* [Recorded information]:
§

theorem witness_TagsAccountedKept :
    let s := { hall17 with
      office := { OfficeLink.initial with tags := [TagEntry.mk 1 15 .decoder] }
      decoder := { decoder17 with inbox := [⟨1, .stopClear⟩] }
      pending := [.stopClear] }
    s.office.Within ∧ s.running = true ∧ (s.office.tags.map (·.tag)).Perm s.heldTags ∧
      ∃ t, step s = .next t :=
  ⟨⟨by decide +kernel, by decide +kernel, by decide +kernel, by decide +kernel⟩, by decide +kernel,
    by decide +kernel, _, rfl⟩

/-- A work queue of a request each of A3 and B5, and eight of the host, whose tags are outstanding. -/
def busy17 : State :=
  { hall17 with
    office := { OfficeLink.initial with
      tags := [1, 2, 3, 4, 5, 6, 7, 8].map fun n => TagEntry.mk n 7 .saleEngine }
    sale := { hall17.sale with
      queue := [.station stA3 14 (.saleDone 1), .station stB5 60 (.saleOpen card150600 basket)] ++
        [1, 2, 3, 4, 5, 6, 7, 8].map fun n => Work.host ⟨n, .saleList⟩ }
    pending := [.saleList] }

theorem busy_stations : ∀ l ∈ [Lane.a, Lane.b], ∀ a : Fin 8,
    let r := busy17.station ⟨l, a⟩
    (r.outstanding = none → r.slot = none) ∧
      ∀ o ∈ r.outstanding.toList, o.orphaned = true → r.slot = none := by decide +kernel

theorem busy_queue : ∀ w ∈ busy17.sale.queue, ∀ st n q, w = Work.station st n q →
    (busy17.station st).slot = none ∧ ∃ o, (busy17.station st).outstanding = some o ∧ o.request = n ∧
      ((busy17.station st).state = .absent ∨ (busy17.station st).state = .pending → o.orphaned = true) := by
  intro w hw st n q h
  subst h
  have key : ∀ w ∈ busy17.sale.queue, match w with
      | .station st n _ => (busy17.station st).slot = none ∧
          (busy17.station st).outstanding = some ⟨n, false⟩ ∧ (busy17.station st).state = .good
      | .host _ => True := by
    simp only [busy17, List.map_cons, List.map_nil, List.cons_append, List.nil_append, List.forall_mem_cons]
    exact ⟨⟨rfl, rfl, rfl⟩, ⟨rfl, rfl, rfl⟩, trivial, trivial, trivial, trivial, trivial, trivial, trivial, trivial,
      fun _ h => nomatch h⟩
  obtain ⟨h1, h2, h3⟩ := key _ hw
  exact ⟨h1, _, h2, rfl, by rw [h3]; rintro (h | h) <;> cases h⟩

theorem witness_TagsAccountedKept_queue :
    busy17.office.Within ∧ (busy17.office.tags.map (·.tag)).Perm busy17.heldTags ∧ busy17.QueueLaw ∧
      ∃ t, step busy17 = .next t := by
  have lanes : ∀ l : Lane, l ∈ [Lane.a, Lane.b] := fun l => by cases l <;> simp
  exact ⟨⟨by decide +kernel, by decide +kernel, by decide +kernel, by decide +kernel⟩, by decide +kernel,
    ⟨by decide +kernel, by decide +kernel, by decide +kernel, fun st n q h => busy_queue _ h st n q rfl,
      fun st h => (busy_stations st.lane (lanes st.lane) st.addr).1 h,
      fun st o ho h => (busy_stations st.lane (lanes st.lane) st.addr).2 o (by simpa using ho) h⟩, _, rfl⟩

theorem lawful_journal : lawful.JournalLaw :=
  ⟨⟨by decide +kernel, by decide +kernel, by decide +kernel, by decide +kernel, by decide +kernel,
      by decide +kernel⟩,
    ⟨by decide +kernel, by decide +kernel, by decide +kernel, by decide +kernel⟩,
    by unfold State.Reserved; decide +kernel⟩

theorem witness_JournalLawKept : lawful.JournalLaw ∧ ∃ t, step lawful = .next t :=
  ⟨lawful_journal, lawful_steps⟩

theorem witness_OrdersRideKept :
    lawful.JournalLaw ∧ lawful.sale.OrdersRide ∧ ∃ t, step lawful = .next t := by
  refine ⟨lawful_journal, ⟨by decide +kernel, by decide +kernel, ?_, by decide +kernel,
    by decide +kernel, by decide +kernel, by decide +kernel⟩, lawful_steps⟩
  intro o ho n hn
  have h : ∀ o ∈ lawful.sale.credits, o.state = .riding 2301 ∧
      ∃ d ∈ lawful.sale.inFlight, d.sale = 2301 ∧ o.id ∈ d.riding := by decide +kernel
  obtain ⟨h1, h2⟩ := h o ho
  rw [h1] at hn
  cases hn
  exact h2

theorem lawful_cards : lawful.sale.CardsHeld := by
  have h : ∀ r ∈ lawful.sale.memory, r.inUse = some stA3 ∧
      ∃ c ∈ lawful.sale.contexts, c.data.card = r.card ∧ c.data.station = stA3 := by decide +kernel
  refine ⟨by decide +kernel, by decide +kernel, by decide +kernel, by decide +kernel,
    by decide +kernel, by decide +kernel, ?_, by decide +kernel, by decide +kernel⟩
  intro r hr st hst
  obtain ⟨h1, h2⟩ := h r hr
  rw [h1] at hst
  cases hst
  exact h2

theorem witness_CardsHeldKept :
    lawful.JournalLaw ∧ lawful.sale.CardsHeld ∧ ∃ t, step lawful = .next t :=
  ⟨lawful_journal, lawful_cards, lawful_steps⟩

theorem lawful_flags : lawful.FlagsAgree := by
  have hc : lawful.sale.contexts.map (fun c => (c.data.station, c.data.sale)) = [(stA3, 2301)] := by
    decide +kernel
  have hf : ∀ l ∈ [Lane.a, Lane.b], ∀ a : Fin 8, (lawful.station ⟨l, a⟩).contextFlag =
      if (⟨l, a⟩ : StationId) = stA3 then some 2301 else none := by decide +kernel
  intro ⟨l, a⟩ n
  have key : (∃ c ∈ lawful.sale.contexts, c.data.station = ⟨l, a⟩ ∧ c.data.sale = n) ↔
      ((⟨l, a⟩ : StationId), n) ∈ lawful.sale.contexts.map fun c => (c.data.station, c.data.sale) := by
    simp [Prod.ext_iff]
  rw [key, hc, hf l (by cases l <;> simp) a]
  clear hc hf key
  split <;> simp_all [eq_comm]

theorem witness_FlagsAgreeKept :
    lawful.JournalLaw ∧ lawful.sale.CardsHeld ∧ lawful.FlagsAgree ∧ ∃ t, step lawful = .next t :=
  ⟨lawful_journal, lawful_cards, lawful_flags, lawful_steps⟩

theorem witness_StopListKept : lawful.decoder.Ordered ∧ ∃ t, step lawful = .next t :=
  ⟨by unfold Decoder.Ordered; decide +kernel, lawful_steps⟩

theorem witness_TariffWithinKept : lawful.tariff.Within ∧ ∃ t, step lawful = .next t := by
  refine ⟨⟨⟨by decide +kernel, by decide +kernel, by decide +kernel, by decide +kernel⟩, ?_,
    by decide +kernel⟩, lawful_steps⟩
  intro g hg
  rw [show lawful.tariff.staging = .empty by decide +kernel] at hg
  cases hg

theorem witness_ClockKept :
    lawful.clock.Within ∧ lawful.PeriodCurrent ∧ ∃ t, step lawful = .next t :=
  ⟨⟨by decide +kernel, by decide +kernel, by decide +kernel, by decide +kernel, by decide +kernel,
      by decide +kernel, by decide +kernel, by decide +kernel, by decide +kernel⟩,
    fun _ => by decide +kernel, lawful_steps⟩

theorem lawful_stations : ∀ l ∈ [Lane.a, Lane.b], ∀ a : Fin 8,
    ((lawful.lane l).stations.get a).Within := by
  intro l _ a
  have h : ∀ l ∈ [Lane.a, Lane.b], ∀ a : Fin 8, let r := (lawful.lane l).stations.get a
      (r.score ≤ 255 ∧ r.cleanCalls ≤ 32 ∧ r.waits ≤ 1000 ∧ r.silent ≤ 8) ∧
      (r.state = .absent ∨ r.state = .pending →
        r.role = none ∧ r.score = 0 ∧ r.cleanCalls = 0 ∧ r.waits = 0 ∧ r.errors = .empty ∧
          r.leaveRequested = false) ∧
      (r.state = .absent → r.slot = none ∧ r.busy = none ∧ r.lastRequest = none ∧ r.silent = 0) ∧
      (r.state = .absent → ∀ o ∈ r.outstanding.toList, o.orphaned = true) ∧
      (r.state = .dropped ∨ r.state = .held →
        r.score = 255 ∧ r.waits = 0 ∧ r.leaveRequested = false) := by decide +kernel
  obtain ⟨⟨h1, h2, h3, h4⟩, h5, h6, h7, h8⟩ := h l (by cases l <;> simp) a
  exact ⟨h1, h2, h3, h4, h5, h6, fun ha o ho => h7 ha o (by simpa using ho), h8⟩

theorem lawful_lane (l : Lane) : (lawful.lane l).Within := by
  have hl : l ∈ [Lane.a, Lane.b] := by cases l <;> simp
  have h : ∀ l ∈ [Lane.a, Lane.b], (lawful.lane l).mode ≠ .off ∧
      (1 ≤ (lawful.lane l).settings.timeout ∧ (lawful.lane l).settings.timeout ≤ 15) ∧
      (1 ≤ (lawful.lane l).settings.waitLimit ∧ (lawful.lane l).settings.waitLimit ≤ 1000) ∧
      ∀ a : Fin 8, ((lawful.lane l).stations.get a).waits < (lawful.lane l).settings.waitLimit := by
    decide +kernel
  exact ⟨(h l hl).2.1, (h l hl).2.2.1, lawful_stations l hl, (h l hl).2.2.2,
    fun ho => absurd ho (h l hl).1⟩

theorem lanesWithin_of (s : State) (h : ∀ l, (s.lane l).Within) : s.LanesWithin := ⟨h .a, h .b⟩

theorem witness_LanesWithinKept : lawful.LanesWithin ∧ ∃ t, step lawful = .next t :=
  ⟨lanesWithin_of lawful lawful_lane, lawful_steps⟩

/-! ### Witnesses: frames and the office line -/

theorem witness_OfficeFrameRead :
    (63 : Byte).toNat < 64 ∧ (List.replicate 1024 (0 : Byte)).length ≤ 1024 ∧
      (165 : Byte) ∉ ([1, 2] : List Byte) := by decide +kernel

/-- A cut right after the start marker, and before the last byte. -/
theorem witness_OfficeFrameRead_cut :
    let frame := (officeFrame 15 9 [1]).drop 1
    (frame = [] ++ frame ∧ frame ≠ []) ∧
    (frame = frame.take 6 ++ frame.drop 6 ∧ (frame.drop 6).length = 1) := by decide +kernel

theorem witness_LaneAnswerRead :
    (AnswerKind.request (.saleOpen card213 (List.replicate 70 ⟨1001, 1⟩))).body.length ≤ 255 ∧
      (195 : Byte) ∉ ([1, 2] : List Byte) := by decide +kernel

§

* [Task]:
Given the records above, return exactly the lines starting at the line containing "busy17.office.Within ∧ (busy17.office.tags.map" and ending at the line containing "decide +kernel, fun", including both.

* [Your response]:
    busy17.office.Within ∧ (busy17.office.tags.map (·.tag)).Perm busy17.heldTags ∧ busy17.QueueLaw ∧
      ∃ t, step busy17 = .next t := by
  have lanes : ∀ l : Lane, l ∈ [Lane.a, Lane.b] := fun l => by cases l <;> simp
  exact ⟨⟨by decide +kernel, by decide +kernel, by decide +kernel, by decide +kernel⟩, by decide +kernel,
    ⟨by decide +kernel, by decide +kernel, by decide +kernel, fun st n q h => busy_queue _ h st n q rfl,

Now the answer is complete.